At one stroke, the Easter Day massacre brings to mind the combination of the LTTE attacks in Anuradhapura (1985), Kathankudy (1990) and Kandy (1998) at different times, where Buddhist pilgrims and Muslim faithful fell victims. The thoroughness with which it was executed should remind Sri Lankan investigators about the LTTE’s Kattanayake attack. It looks as if the Easter Day job was not that of the LTTE, but it is possible that the perpetrators – hoping and believing that they were all locals – may have studied the Kattanayake attack (2001) and such others by other groups across the world, and closely so.

If at the end of it all, someone were to say that it all flowed from the Sri Lankan State’s neglect and indifference to a particular religious group, or had also to do with it, the ‘justification’ (???) could well date back to 1916, a hundred-plus years ago.

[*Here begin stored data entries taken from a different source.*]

/-- The tape grows by at most one cell a step, at the end of one half, only in a `>` or `<` that moves onto it; it
never shrinks, and no growth changes a cell's value (20_memory.md R54, R56; 41_pointer_moves.md R122). -/
def Obligations.TapeGrowsOneCellAtATime : Prop :=
  ∀ s t : State, s.Inv → step s = .next t →
    (t.tape.pos.len = s.tape.pos.len ∧ t.tape.neg.len = s.tape.neg.len) ∨
    (s.skip = 0 ∧ s.Fetching 0x3E ∧ t.addr = s.tape.pos.len ∧ t.tape.pos.len = s.tape.pos.len + 1 ∧
      t.tape.neg.len = s.tape.neg.len ∧ ∀ a, t.tape.value a = s.tape.value a) ∨
    (s.skip = 0 ∧ s.Fetching 0x3C ∧ t.addr = -(s.tape.neg.len : Int) - 1 ∧ t.tape.neg.len = s.tape.neg.len + 1 ∧
      t.tape.pos.len = s.tape.pos.len ∧ ∀ a, t.tape.value a = s.tape.value a)

/-- `Resolve(a)` in full (20_memory.md R52, R55, R56, with the capacity of the spec's decision D3): it changes no
byte of the abstract tape, keeps the canonical form, materialises `a`, leaves the other half alone, is idempotent
(R61), and fails only on a bounded tape too small for `a`. -/
def Obligations.ResolveMaterialisesAndKeepsValues : Prop :=
  ∀ (m : Memory) (cap : TapeCapacity) (a : Int), m.wf →
    TapeCapacity.Allows cap m.pos.len → TapeCapacity.Allows cap m.neg.len →
    (∀ m', m.resolve cap a = .ok m' →
      m'.wf ∧ m'.Materialised a ∧ (∀ b, m'.value b = m.value b) ∧ m'.resolve cap a = .ok m' ∧
      (0 ≤ a → m'.neg = m.neg) ∧ (a < 0 → m'.pos = m.pos)) ∧
    ((∃ m', m.resolve cap a = .ok m') ↔ TapeCapacity.Allows cap ((Memory.locate a).index + 1)) ∧
    (∀ c, m.resolve cap a = .error c → c = .tapeExhausted)

/-- 20_memory.md R53, persistence: a byte written is the byte every later read of that address returns until the
next write to it; no growth, no move of `addr` and no other instruction changes it. -/
def Obligations.WrittenBytePersists : Prop :=
  (∀ (m m' : Memory) (a : Int) (v : Byte), m.wf → m.memWrite a v = some m' → m'.wf ∧ m'.memRead a = some v) ∧
  (∀ (m m' : Memory) (cap : TapeCapacity) (a b : Int) (v : Byte), m.memRead b = some v →
    m.resolve cap a = .ok m' → m'.memRead b = some v) ∧
  (∀ (s t : State) (b : Int) (v : Byte), s.tape.memRead b = some v → step s = .next t →
    t.tape.memRead b = some v ∨
      (b = s.addr ∧ s.skip = 0 ∧ (s.Fetching 0x2B ∨ s.Fetching 0x2D ∨ s.Fetching 0x2C)))

/-- With an unbounded capacity no run meets `TapeExhausted` (20_memory.md R55, 60_exceptions.md R193, the spec's
decision D3). -/
def Obligations.UnboundedTapeNeverExhausted : Prop :=
  ∀ s t : State, s.params.tapeHalfCapacity = .unbounded → s.fault ≠ some .tapeExhausted → Reaches s t →
    t.fault ≠ some .tapeExhausted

It could then include the LTTE era episodes, and the more recent Batticaloa and Kandy events of the previous year.

This is not to leave out the Rajapaksa era handiwork of BBS, or Bodu Bala Sena, the self-styled centre-right Buddhist militant movement, which was of use to powers outside the nation, too, to serve their own political and electoral purposes, closer to home in Sri Lanka. Yet, the BBS types were all Buddhists, though Sinhala-speaking, but not those targeted victims of ‘Easter Day massacre’. There can only be hope that outsider-nations do not have such ambitious designs on Sri Lanka any more, and insider-ambitions do not fuel them, either.

If however, the Government had learnt something from the last year’s one-sided communal riots at Batticaloa and Kandy, it was not to waste time, but to impose nation-wide emergency, curfew and social media stoppage. The Government lost not much time in doing so this time, too, and the nation’s mainline media seems to have commendably cooperated with the authorities, this time as much as in the previous year, too!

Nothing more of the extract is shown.